One is content scripts - which don't have access to certain parts of the
Chrome api like opening tabs.

However, each extension can have what they call a background page. This is
just an html page which is loaded in the background and there can be exactly
one for every extension.

So you should be able to have your content script communicate with the
background page (there is a mechanism for this) and let the background page
open the tab.

For this, you'll have to write a fully-fledged extension though. The
greasemonkey scripts probably don't generate a background page when they get
converted into an extension at install-time.

------
pyre
Is the Chromium UserScripts page[1] out of date?

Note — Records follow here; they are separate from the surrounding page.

-- ==== Sys2Proof/Tests/Slice0.lean ====
section
/-! SUPPORT. The model's own tests. The expected values are those of spec/95_test_vectors.md (a vector's name stands in each
theorem's comment) or worked out by hand from the rule named; the decode tests write the words out bit by bit from the masks
and matches of spec/30_encoding.md R76. The theorems `witness_…` meet the hypotheses of the obligation of that name. -/

namespace Sys2Proof.Tests

open Sys2Proof Sys2Proof.Machine

/-! ## Helpers -/

/-- A draw with no tick, no key down, no release. -/
def quiet : Draw := ⟨0xAB, .up, .pending, 0⟩

/-- Reset, with the word at 0x200, some registers set and the cycle's draw given. -/
def before (w : Word) (rs : List (Reg × Byte)) (d : Draw := quiet) : State :=
  rs.foldl (fun s r => s.setReg r.1 r.2) { placeWord w State.reset with inputs := [d] }

/-- The same with `I` set and bytes stored from `I`. -/
def beforeI (w : Word) (rs : List (Reg × Byte)) (a : Word) (bs : List Byte) : State :=
  let s := (before w rs).setI a
  s.setMem (s.mem.load a.toNat bs)

/-- The state an outcome answers, if it answers one. -/
def nextOf : Host.Outcome State Fault Refusal → Option State
  | .next t => some t
  | .fault _ => none
  | .refused _ => none

/-- One step. -/
def after (s : State) : State := (nextOf (step s)).getD State.reset

/-- The registers of a state. -/
def regsOf (s : State) (rs : List Reg) : List Byte := rs.map s.reg

/-! ## Well-formedness and decoding -/

/-- R113: `SYS 0x0E0` is no instruction with a word of its own. -/
theorem test_sys_0E0_ill_formed : WellFormed (.sys 0x0E0) = false := by decide

/-- R113: `SYS 0x0EE` neither. -/
theorem test_sys_0EE_ill_formed : WellFormed (.sys 0x0EE) = false := by decide

/-- The 0 family: `0000 nnnn nnnn nnnn`, and the two fixed words. -/
theorem test_decode_family0 :
    decodeWord true 0b0000111111111110 = .ok (.sys 0xFFE) ∧ decodeWord true 0b0000000011100000 = .ok .cls ∧
    decodeWord true 0b0000000011101110 = .ok .ret := by decide

theorem test_decode_address_forms :
    decodeWord true 0b0001001000110100 = .ok (.jp 0x234) ∧ decodeWord true 0b0010101010111100 = .ok (.call 0xABC) ∧
    decodeWord true 0b1010000100100011 = .ok (.ldI 0x123) ∧ decodeWord true 0b1011000100100011 = .ok (.jpV0 0x123) := by decide

theorem test_decode_byte_forms :
    decodeWord true 0b0011101001000010 = .ok (.seImm 10 0x42) ∧ decodeWord true 0b0100101001000010 = .ok (.sneImm 10 0x42) ∧
    decodeWord true 0b0110101001000010 = .ok (.ldImm 10 0x42) ∧ decodeWord true 0b0111101001000010 = .ok (.addImm 10 0x42) ∧
    decodeWord true 0b1100101000001111 = .ok (.rnd 10 0x0F) := by decide

theorem test_decode_register_skips :
    decodeWord true 0b0101101010110000 = .ok (.seReg 10 11) ∧ decodeWord true 0b1001101010110000 = .ok (.sneReg 10 11) := by decide

theorem test_decode_family8_moves :
    decodeWord true 0b1000101010110000 = .ok (.ldReg 10 11) ∧ decodeWord true 0b1000101010110001 = .ok (.orReg 10 11) ∧
    decodeWord true 0b1000101010110010 = .ok (.andReg 10 11) ∧ decodeWord true 0b1000101010110011 = .ok (.xorReg 10 11) := by
  decide

theorem test_decode_family8_arithmetic :
    decodeWord true 0b1000101010110100 = .ok (.addReg 10 11) ∧ decodeWord true 0b1000101010110101 = .ok (.sub 10 11) ∧
    decodeWord true 0b1000101010110110 = .ok (.shr 10 11) ∧ decodeWord true 0b1000101010110111 = .ok (.subn 10 11) ∧
    decodeWord true 0b1000101010111110 = .ok (.shl 10 11) := by decide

Or are these still issues?

    
    
      Chromium does not support @require, @resource, 
      unsafeWindow, GM_registerMenuCommand, GM_setValue, or 
      GM_getValue.
    

A lot of scripts that I come across use `unsafeWindow`, `GM_setValue` and
`GM_getValue.` It seems to be updated (since the last time I looked at it),
since I believe it used to say that @exclude was _not_ implemented, and now I
don't even see a mention of it on the page (though I don't think I've come
across a script that used @exclude).

[1]: [http://dev.chromium.org/developers/design-documents/user-
scr...](http://dev.chromium.org/developers/design-documents/user-scripts)

[UPDATE] This should shine _some_ light on the topic:
[http://www.greasespot.net/2009/11/greasemonkey-api-
usage.htm...](http://www.greasespot.net/2009/11/greasemonkey-api-usage.html)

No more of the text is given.